In 2016, Merxat starred in the fantasy web series Demon Girl, an adaptation based on the novel of the same name by Mobai Qianjiu. He then starred in the crime thriller series Memory Lost, based on the novel of the same title by Ding Mo. The same year, he was cast in the fantasy historical epic Zhaoge.

In 2017, Merxat starred in the modern romance drama Love & Life & Lie. The same year, he starred in the romantic comedy television series Above The Clouds.

In 2018, Merxat starred in the historical romance drama Untouchable Lovers produced by Yu Zheng. The same year, he starred in the historical romance drama Legend of Yunxi.

In 2019, Merxat starred in the period suspense drama Please Give Me a Pair of Wings.

In 2020, Merxat starred in the period romance drama Winter Begonia produced by Yu Zheng. The same year, he played the leading role in the historical romance drama For Married Doctress.

In 2021, Merxat starred in the e-sports romance drama Falling Into Your Smile as Yu Ming/God Ming. He played second male lead Wei Xuan He in the modern romance drama Love Under the Full Moon. He had a guest role playing Yin Yu in IQIYI's modern romance Sweet Teeth. He starred in the web movie "Kingdom of Women" playing Tang Ao, alongside actress Meng Ziyi.

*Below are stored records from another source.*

-- ==== Sys2Proof/Machine/Tick.lean ====
section
/-!
DEFINITION. Machine/Tick.lean: ticks (chapter 02, R35–R63; R370): their sources, what takes force at a tick and in which
order, VSYNC and HSYNC, and in a cluster what a node applies of the STAGE (R529–R531).
-/

namespace Sys2Proof.Machine

/-! ### Settings that take force at a tick -/

/-- Pending hops whose targets the staged hop-table writes have disabled are dropped (R123). -/
def Dev.hopPrune (d : Dev) : Dev :=
  let d := if d.hop.forced.all d.hopEn then d
    else { d.put R.HOP_STATUS_FREJ 1 with hop := { d.hop with forced := none } }
  { d with hop := { d.hop with pending := d.hop.pending.filter (fun p => d.hopEn p.1) } }

/-- The lead at a TICK: the pending hop that it announced is applied, and a forced one ends the other (R121); one that it
has not announced stays pending, also where it takes the place of an announced one that was dropped (R123, R531). -/
def Dev.hopAnnounced (d : Dev) (s : Stage) : Dev :=
  let t := s.drive % 8
  let d := d.hopPrune
  let d := if !bitOf s.flags 0 then d.inc R.HOP_STATUS_DWELLCNT
    else if d.hop.forced == some t then
      ({ d with hop := { d.hop with forced := none, pending := none } } : Dev).hopApply t 3 0
    else match d.hop.pending with
      | some (t', c, lv) =>
        if t' = t then ({ d with hop := { d.hop with pending := none } } : Dev).hopApply t c lv else d.inc R.HOP_STATUS_DWELLCNT
      | none => d.inc R.HOP_STATUS_DWELLCNT
  d.putB R.HOP_STATUS_PENDING (d.hop.forced.isSome || d.hop.pending.isSome)

/-- A member follows the lead's hop (R118), also one announced at a TICK that it has missed. STAGE carries neither its cause
nor its level: both are free values (log entry 16), and a forced hop has no level (R121). -/
def Dev.hopFollow (d : Dev) (s : Stage) : Dev :=
  let t := s.drive % 8
  if !bitOf s.flags 0 && t == d.get R.HOP_STATUS_CUR then d.inc R.HOP_STATUS_DWELLCNT
  else
    let (c, d) := d.fresh
    let (lv, d) := d.fresh
    d.hopApply t (1 + c % 3) (if c % 3 = 2 then 0 else lv % 512)

/-- Gorse in force set (R168): a change ends a touch-kind run (R271). -/
def Dev.gorseSet (d : Dev) (on : Bool) : Dev :=
  let d : Dev := { d with ct := { d.ct with gorseDue := none } }
  if on = d.gorseOn then d
  else
    let d := d.calAbortTouch.putB R.CT_STATUS_GORSEON on
    { d with ct := { d.ct with gorseIn := 0, gorseOut := 0 } }

/-- The staged values take force (R4, R13); a region whose registers change loses its captured contacts (R192), and an
OPT_CTRL.EN that falls to 0 takes effect (R210). -/
def Dev.stagedForce (d : Dev) : Dev :=
  let hit := fun (k : Nat) => [R.CT_RGX k, R.CT_RGY k, R.CT_RGC k].any (fun a => d.viewReg a != d.reg a)
  let ks := (List.range 32).filter hit
  let was := d.is R.OPT_CTRL_EN
  let d := ks.foldl Dev.loseRegion d.applyStaged
  d.optTaken was

/-- The settings of a tick (R35, R69, R98, R121, R147, R168, R249, R261, R271): staged values, hop, calibration results,
Gorse and Lark, the effective level. At a `hold` tick, which applies no new STAGE, a node keeps the settings in force, and
what is staged stays staged (R521, R531). -/
def Dev.tickSettings (d : Dev) (hold : Bool) (stage : Option Stage) : Dev :=
  let freq := fun (d : Dev) => d.get (R.HOP_TABLE_FREQ (d.get R.HOP_STATUS_CUR))
  let f0 := freq d
  let l0 := d.get R.ACQ_STATUS_LEVELNOW
  let d : Dev := { d with acq := { d.acq with ready := d.acq.ready.map d.decodeFrame } }
  let d := if hold then d else d.stagedForce
  -- a new FREQ of the current entry is no hop (R122)
  let d := if freq d ≠ f0 then d.put R.HOP_STATUS_PCNT 0 else d
  let d := if hold then d.inc R.HOP_STATUS_DWELLCNT
    else match stage with
      | none => d.hopAtTick
      | some s => if d.isMember then d.hopFollow s else d.hopAnnounced s
  let d := if hold then d else d.calAtTick
  let d := if hold then d else
    match stage with
    | none => d.gorseSet (d.gorseWanted (d.get R.CT_CTRL_GORSE))
    | some s =>
      let d : Dev := { d with cl := { d.cl with frz := stageEls s.frz s.prf, capLevel := s.drive / 16 % 4, larkSelf := s.drive / 64 % 4 } }
      d.gorseSet (bitOf s.flags 3)
  let d := match stage with
    | some s => d.putB R.CT_STATUS_LARKON (bitOf s.flags 6)
    | none => if hold then d else d.putB R.CT_STATUS_LARKON (d.is R.CT_CTRL_LARK)
  let d := if hold then d else d.levelAtTick
  let d := if freq d ≠ f0 ∨ d.get R.ACQ_STATUS_LEVELNOW ≠ l0 then d.calAbortTouch.settingChanged else d
  if stage.any (fun s => !bitOf s.flags 5) || hold then d else d.calTick
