/-- R610, R612, R613, R627: the falling edge of SEAT_N starts the count of 8 ms, and a rising edge in reset ends it. The
seated instant ends reset with the straps sampled, time at 0 and STATE BOOT_WAIT. -/
def Obligations.SeatingEndsReset : Prop :=
  (∀ s : State, s.dev.is R.SYS_STRAPS_SEATPIN = true →
    ∃ t : State, Sys2Proof.Machine.exec .seatNFallingEdge s = .next t ∧ t.pending = s.pending ∧
      t.dev.is R.SYS_STRAPS_SEATPIN = false ∧ t.dev = { s.dev with regs := t.dev.regs, sys := { s.dev.sys with seatFell := some s.dev.clock } } ∧
      ∀ a, a ≠ R.SYS_STRAPS → t.dev.reg a = s.dev.reg a) ∧
  (∀ (s : State) (n : Nat) (rx : List Byte), s.dev.sys.inReset = true →
    ∃ t : State, Sys2Proof.Machine.exec (.removal n rx) s = .next t ∧ t.pending = s.pending ∧
      t.dev.is R.SYS_STRAPS_SEATPIN = true ∧ t.dev = { s.dev with regs := t.dev.regs, sys := { s.dev.sys with seatFell := none } } ∧
      ∀ a, a ≠ R.SYS_STRAPS → t.dev.reg a = s.dev.reg a) ∧
  (∀ (s : State) (g0 g1 : Bool), s.dev.sys.inReset = true →
    ∃ t : State, Sys2Proof.Machine.exec (.seated g0 g1) s = .next t ∧ t.pending = s.pending ∧ t.dev.sys.inReset = false ∧
      t.dev.clock = 0 ∧ t.dev.st = stBootWait ∧ t.dev.is R.SYS_STATUS_SEATED = true ∧ t.dev.is R.SYS_STRAPS_BOOT = g0 ∧
      t.dev.is R.SYS_STRAPS_CHAIN = g1 ∧ t.dev.is R.SYS_STRAPS_SEATPIN = false ∧ t.dev.mem = s.dev.mem ∧
      t.dev.reg R.SYS_RESET = s.dev.reg R.SYS_RESET ∧ t.dev.reg R.SYS_HALT_INFO = s.dev.reg R.SYS_HALT_INFO)

/-- R19, R413, R616, R618, R619, R625, R626, R537: a rising SEAT_N unseats the device. With no periphery frame in
progress: from any state but HALTED and Fallow, with no state request, acquisition ends with every electrode at high
impedance and the pump off, RUN and quad mode are cleared, the pins park, STATE is PARKED, and a node of a running cluster
sends DOWN. HALTED stays HALTED; Fallow turns to PARKED with every domain as it is and SEAT recorded as wake source. When
SEAT_N has then been low for 8 ms the device is seated again: from BOOT_WAIT or READY it returns there, else to READY,
with the domains switched on that Heath had switched off, and HOST; HALTED stays; Fallow ends by the exit. The host port
serves only after qualification. -/
def Obligations.RemovalAndReseat : Prop :=
  let gone := fun (d t : Dev) => t.is R.SYS_STATUS_SEATED = false ∧ t.is R.SYS_STRAPS_SEATPIN = true ∧ t.sys.hostQual = false ∧
    t.sys.seatFell = none ∧ t.hp.held = none ∧ t.panel.parked = true ∧ t.acq.pump = 0 ∧ t.clock = d.clock
  let back := fun (t : Dev) => t.is R.SYS_STATUS_SEATED = true ∧ t.is R.SYS_STRAPS_SEATPIN = false ∧ t.sys.hostQual = false ∧
    t.sys.seatFell = none
  let lost := fun (d : Dev) => d.is R.SYS_STATUS_SEATED = false ∧ ∃ t0, d.sys.seatFell = some t0 ∧ t0 + 8000 ≤ d.clock
  (∀ (n : Nat) (rx : List Byte),
    Leaves (.removal n rx) (fun d => d.is R.SYS_STATUS_SEATED = true ∧ d.st ≠ stHalted ∧ d.pwr.mode ≠ 2 ∧ d.pwr.stateReq = none ∧
        d.pp.active = none ∧ d.calQuiet)
      (fun d t => gone d t ∧ t.st = stParked ∧ t.is R.SYS_CTRL_RUN = false ∧ t.is R.HP_STATUS_QUAD = false ∧ t.acq.now = none ∧
        t.acq.hiZ = true ∧ t.sys.returnTo = d.st ∧ t.tick.held = 0 ∧ t.tick.due = none ∧ t.pwr.mode = 0 ∧
        (d.enumerated = true → d.ticking = true → d.domOn 8 = true → 7 ∈ t.cl.txK)) ∧
    Leaves (.removal n rx) (fun d => d.is R.SYS_STATUS_SEATED = true ∧ d.st = stHalted ∧ d.pp.active = none)
      (fun d t => gone d t ∧ t.st = stHalted ∧ t.mem = d.mem ∧ t.ring = d.ring) ∧
    Leaves (.removal n rx) (fun d => d.is R.SYS_STATUS_SEATED = true ∧ d.st ≠ stHalted ∧ d.pwr.mode = 2 ∧ d.pp.active = none)
      (fun d t => gone d t ∧ t.st = stParked ∧ t.is R.PWR_WSRC_SEAT = true ∧ t.mem = d.mem ∧ t.pwr.mode = 2 ∧
        t.reg R.PWR_DST0 = d.reg R.PWR_DST0 ∧ t.reg R.PWR_DST1 = d.reg R.PWR_DST1)) ∧
  Leaves .reseat (fun d => lost d ∧ d.st = stParked ∧ d.pwr.mode = 0 ∧ d.seq.bootFrom = none)
    (fun d t => back t ∧ t.st = (if d.sys.returnTo = stBootWait then stBootWait else stReady) ∧ t.mem = d.mem ∧
      t.pwr.heathOff = 0 ∧ (∀ k, k < 12 → bitOf d.pwr.heathOff k = true → d.dom k = 0 → t.dom k = 1) ∧
      ∀ k, k < 12 → bitOf d.pwr.heathOff k = false → (k = 7 → d.sys.returnTo ≠ stHeath) → t.dom k = d.dom k) ∧
  Leaves .reseat (fun d => lost d ∧ d.st = stParked ∧ d.pwr.mode = 2)
    (fun d t => back t ∧ t.st = stFallowExit ∧ t.pwr.mode = 0 ∧ t.pwr.hfoOn = true ∧ t.mem = d.mem) ∧
  Leaves .reseat (fun d => lost d ∧ d.st = stHalted) (fun d t => back t ∧ t.st = stHalted ∧ t.mem = d.mem ∧ t.ring = d.ring)

/-- R608, R615: VDDIO falling is one event of FS14 and stops the host port; on its return, and after a reset or a reseat,
the port serves nothing until HCS_N has been seen high. R660: in BOOT_WAIT or READY, and in the check that follows, the
clocks move to the PLL once CLKIN has locked (CHECKING: log entry 20), and back to the oscillator when it stops, until the
next reset or Fallow exit. R299: a flash boot that is not complete 30 ms after its start ends as an image that failed its
check. -/
def Obligations.SuppliesClocksAndBootTimeout : Prop :=
  Does .vddioDrop (fun d => d.is R.SYS_STATUS_VDDIOOK = true) (fun d =>
    let e := d.put R.SYS_STATUS_VDDIOOK 0
    ({ e with sys := { e.sys with hostQual := false }, hp := { e.hp with held := none } } : Dev).raise 0x14 0) ∧
  Does .vddioReturn (fun d => d.is R.SYS_STATUS_VDDIOOK = false) (fun d =>
    let e := d.put R.SYS_STATUS_VDDIOOK 1
    { e with sys := { e.sys with hostQual := false } }) ∧
  Does .hostQualification (fun d => d.is R.SYS_STATUS_SEATED = true ∧ d.is R.SYS_STATUS_VDDIOOK = true)
    (fun d => { d with sys := { d.sys with hostQual := true } }) ∧
  Does .pllSwitch (fun d => d.pwr.pllLost = false ∧ d.clMember = false ∧ (d.st = stBootWait ∨ d.st = stReady ∨ d.st = stChecking))
    (fun d => { d with pwr := { d.pwr with pllOn := true } }) ∧
  Does .pllSwitch (fun d => d.pwr.pllLost = true) (fun d => d) ∧
  Does .clkinLoss (fun d => d.pwr.pllOn = true ∧ d.clMember = false)
    (fun d => { d with pwr := { d.pwr with pllOn := false, pllLost := true } }) ∧
  (∀ t0 : Nat,
    Leaves .bootTimeout (fun d => d.seq.bootFrom = some t0 ∧ t0 + 30000 ≤ d.clock ∧ d.seqOn = true)
      (fun d t => t.seq = { d.seq with bootFrom := none } ∧ t.get R.SEQ_VRES_CODE = 0x0B ∧ t.is R.SEQ_STATUS_AVERIFIED = false ∧
        (∀ x ∈ t.pp.queue, x.desc ≠ 9) ∧ (∀ f, t.pp.active = some f → f.x.desc ≠ 9) ∧
        d.butRegs { t with seq := d.seq, pp := d.pp } [R.SEQ_VRES, R.SEQ_STATUS, R.PP_STATUS] ∧
        t.get R.PP_STATUS_QCNT = t.pp.queue.length % 32))

/-! ### RUN, states and ticks (chapters 02 and 19) -/

/-- R301, R518, R620: a write of 1 to RUN in BOOT_WAIT or READY sets RUN, clears REFUSED and starts the check, on a lead
with a CHECK to its members; by the program within RESET it is held; in every other state, on a cluster member, and while a
power state is being entered (log entry 18), it has no effect. The check ends in RUNNING, with SYS_REASON 0 and its budget
stored, when no cause is found, and otherwise with the cause in SYS_REASON, RUN cleared, REFUSED set, no hop pending (R125)
and the state it came from (no domain request waiting for it). -/
def Obligations.RunStartsTheCheck : Prop :=
  let free := fun (d : Dev) => d.clMember = false ∧ d.pwr.mode ≠ 2 ∧ d.pwr.stateReq = none
  let held := fun (prog : Bool) (d : Dev) => prog = true ∧ d.st = stBootWait ∧ d.get R.SEQ_STATUS_ENTRY = 1
  (∀ prog : Bool,
    Leaves (.runSet prog) (fun d => free d ∧ (d.st = stReady ∨ d.st = stBootWait) ∧ ¬held prog d)
      (fun d t => t.st = stChecking ∧ t.is R.SYS_CTRL_RUN = true ∧ t.is R.SYS_STATUS_REFUSED = false ∧
        t.sys = { d.sys with checkFrom := d.st } ∧ t = { d with regs := t.regs, sys := t.sys, cl := t.cl } ∧
        (∀ a, a ≠ R.SYS_CTRL → a ≠ R.SYS_STATUS → t.reg a = d.reg a) ∧
        (d.clLead = false → t.cl.tx = d.cl.tx) ∧
        (d.clLead = true → d.domOn 8 = true → ∃ f : RingFrame, t.cl.tx = d.cl.tx ++ [f] ∧ f.typ = 3 ∧ f.dst = 15)) ∧
    Does (.runSet prog) (fun d => free d ∧ held prog d)
      (fun d => { d with seq := { d.seq with heldRun := true } }) ∧
    Does (.runSet prog) (fun d => d.clMember = true ∨ d.pwr.stateReq.isSome = true ∨ d.pwr.mode = 2 ∨ (d.st ≠ stReady ∧ d.st ≠ stBootWait)) (fun d => d)) ∧
  Leaves .checkEnd (fun d => d.st = stChecking ∧ d.checkCause = none ∧ d.clMember = false ∧ d.pwr.domReqs = [])
    (fun d t => t.st = stRunning ∧ t.is R.SYS_CTRL_RUN = true ∧ t.reg R.SYS_REASON = 0 ∧
      t.get R.TICK_BUDGET_TACQ = min d.tAcq 65535 ∧ t.get R.TICK_BUDGET_MINPER = min d.minPer 65535 ∧
      t.get R.HOP_STATUS_CUR = d.get R.HOP_CTRL_START ∧ t.tick.first = true ∧ t.tick.due = none ∧
      t.acq.orient = (d.reg R.ACQ_ORIENT).toNat ∧ t.mem = d.mem ∧ t.ring = d.ring ∧ t.seq = d.seq) ∧
  (∀ r : Nat × Nat,
    Leaves .checkEnd (fun d => d.st = stChecking ∧ d.checkCause = some r ∧ d.pwr.domReqs = []) (fun d t =>
      t.get R.SYS_REASON_CODE = r.1 % 256 ∧ t.get R.SYS_REASON_DETAIL = r.2 % 65536 ∧ t.is R.SYS_CTRL_RUN = false ∧
      t.is R.SYS_STATUS_REFUSED = true ∧ t.st = d.sys.checkFrom % 16 ∧ t.get R.HOP_STATUS_PENDING = 0 ∧
      t.hop = { d.hop with pending := none, forced := none } ∧
      d.butRegs { t with hop := d.hop } [R.SYS_REASON, R.SYS_CTRL, R.SYS_STATUS, R.CL_MREASON, R.HOP_STATUS]))

/-- R60, R125, R308, R621: a write of 0 to RUN cancels a check, back to the state it came from with no reason recorded and
no hop pending; from RUNNING it clears RUN, drops a pending hop and starts STOPPING; in any other state, and on a cluster
member, it has no effect. A handler that still runs one period later is stopped and counted. Once every frame is processed
and its handler has returned, every contact and virtual key ends, the electrodes float and STATE is READY. -/
def Obligations.RunClearStops : Prop :=
  (∀ prog : Bool,
    Leaves (.runClear prog) (fun d => d.clMember = false ∧ d.st = stChecking ∧ d.pwr.domReqs = [] ∧ d.calQuiet)
      (fun d t => t.st = d.sys.checkFrom % 16 ∧ t.is R.SYS_CTRL_RUN = false ∧ t.reg R.SYS_REASON = 0 ∧
        t.get R.HOP_STATUS_PENDING = 0 ∧ t.hop = { d.hop with pending := none, forced := none } ∧
        d.butRegs { t with hop := d.hop, cl := d.cl } [R.SYS_STATUS, R.SYS_CTRL, R.SYS_REASON, R.HOP_STATUS] ∧
        (d.clLead = false → t.cl = d.cl)) ∧
    Leaves (.runClear prog) (fun d => d.clMember = false ∧ d.st = stRunning ∧ d.calQuiet)
      (fun d t => t.st = stStopping ∧ t.is R.SYS_CTRL_RUN = false ∧ t.get R.HOP_STATUS_PENDING = 0 ∧
        t.hop = { d.hop with pending := none, forced := none }) ∧
    Does (.runClear prog) (fun d => d.clMember = true ∨
      (d.st ≠ stChecking ∧ d.st ≠ stRunning ∧ d.flt.due = [] ∧ ¬(d.clLead = true ∧ d.cl.clearRun = true))) (fun d => d)) ∧
  Does .seqStopTimeout (fun d => d.st = stStopping ∧ d.handlerRuns = true) (fun d =>
    let e : Dev := { d with seq := { d.seq with wait := none } }
    let e := (e.put R.SEQ_STATUS_STATE 1).put R.SEQ_STATUS_ENTRY 0
    (e.inc R.SEQ_COUNTS_NFAULT).raise 0x06 3) ∧
  Leaves .stopComplete (fun d => d.st = stStopping ∧ d.quiet = true ∧ ¬(d.clLead = true ∧ d.cl.clearRun = true) ∧
      d.pwr.stateReq = none)
    (fun d t => t.st = stReady ∧ t.acq = { d.acq with hiZ := true, listen := [] } ∧ t.ct.contacts = [] ∧
      t.get R.CT_STATUS_NTRACK = 0 ∧ t.is R.CT_STATUS_GORSEON = false ∧ t.reg R.CT_VKEYS = 0 ∧ t.tick.held = 0 ∧
      t.tick.due = none ∧ t.img.kept = decide (2 ≤ d.get R.IMG_STATUS_SWSTATE) ∧
      (d.ct.contacts = [] → d.reg R.CT_VKEYS = 0 → t.mem = d.mem ∧ t.ring = d.ring))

In 2022, Merxat starred as a special guest in the modern romance drama, Brilliant Cast 8, playing Mu Chen. He played the charming Shen Yu in "My Sassy Princess", a drama based on a novel. He also starred in a main role in his second movie, "Journey to the North" where he played God Cheng Sheng, alongside actress Lai Yumeng. The movie was released on Tencent VIP.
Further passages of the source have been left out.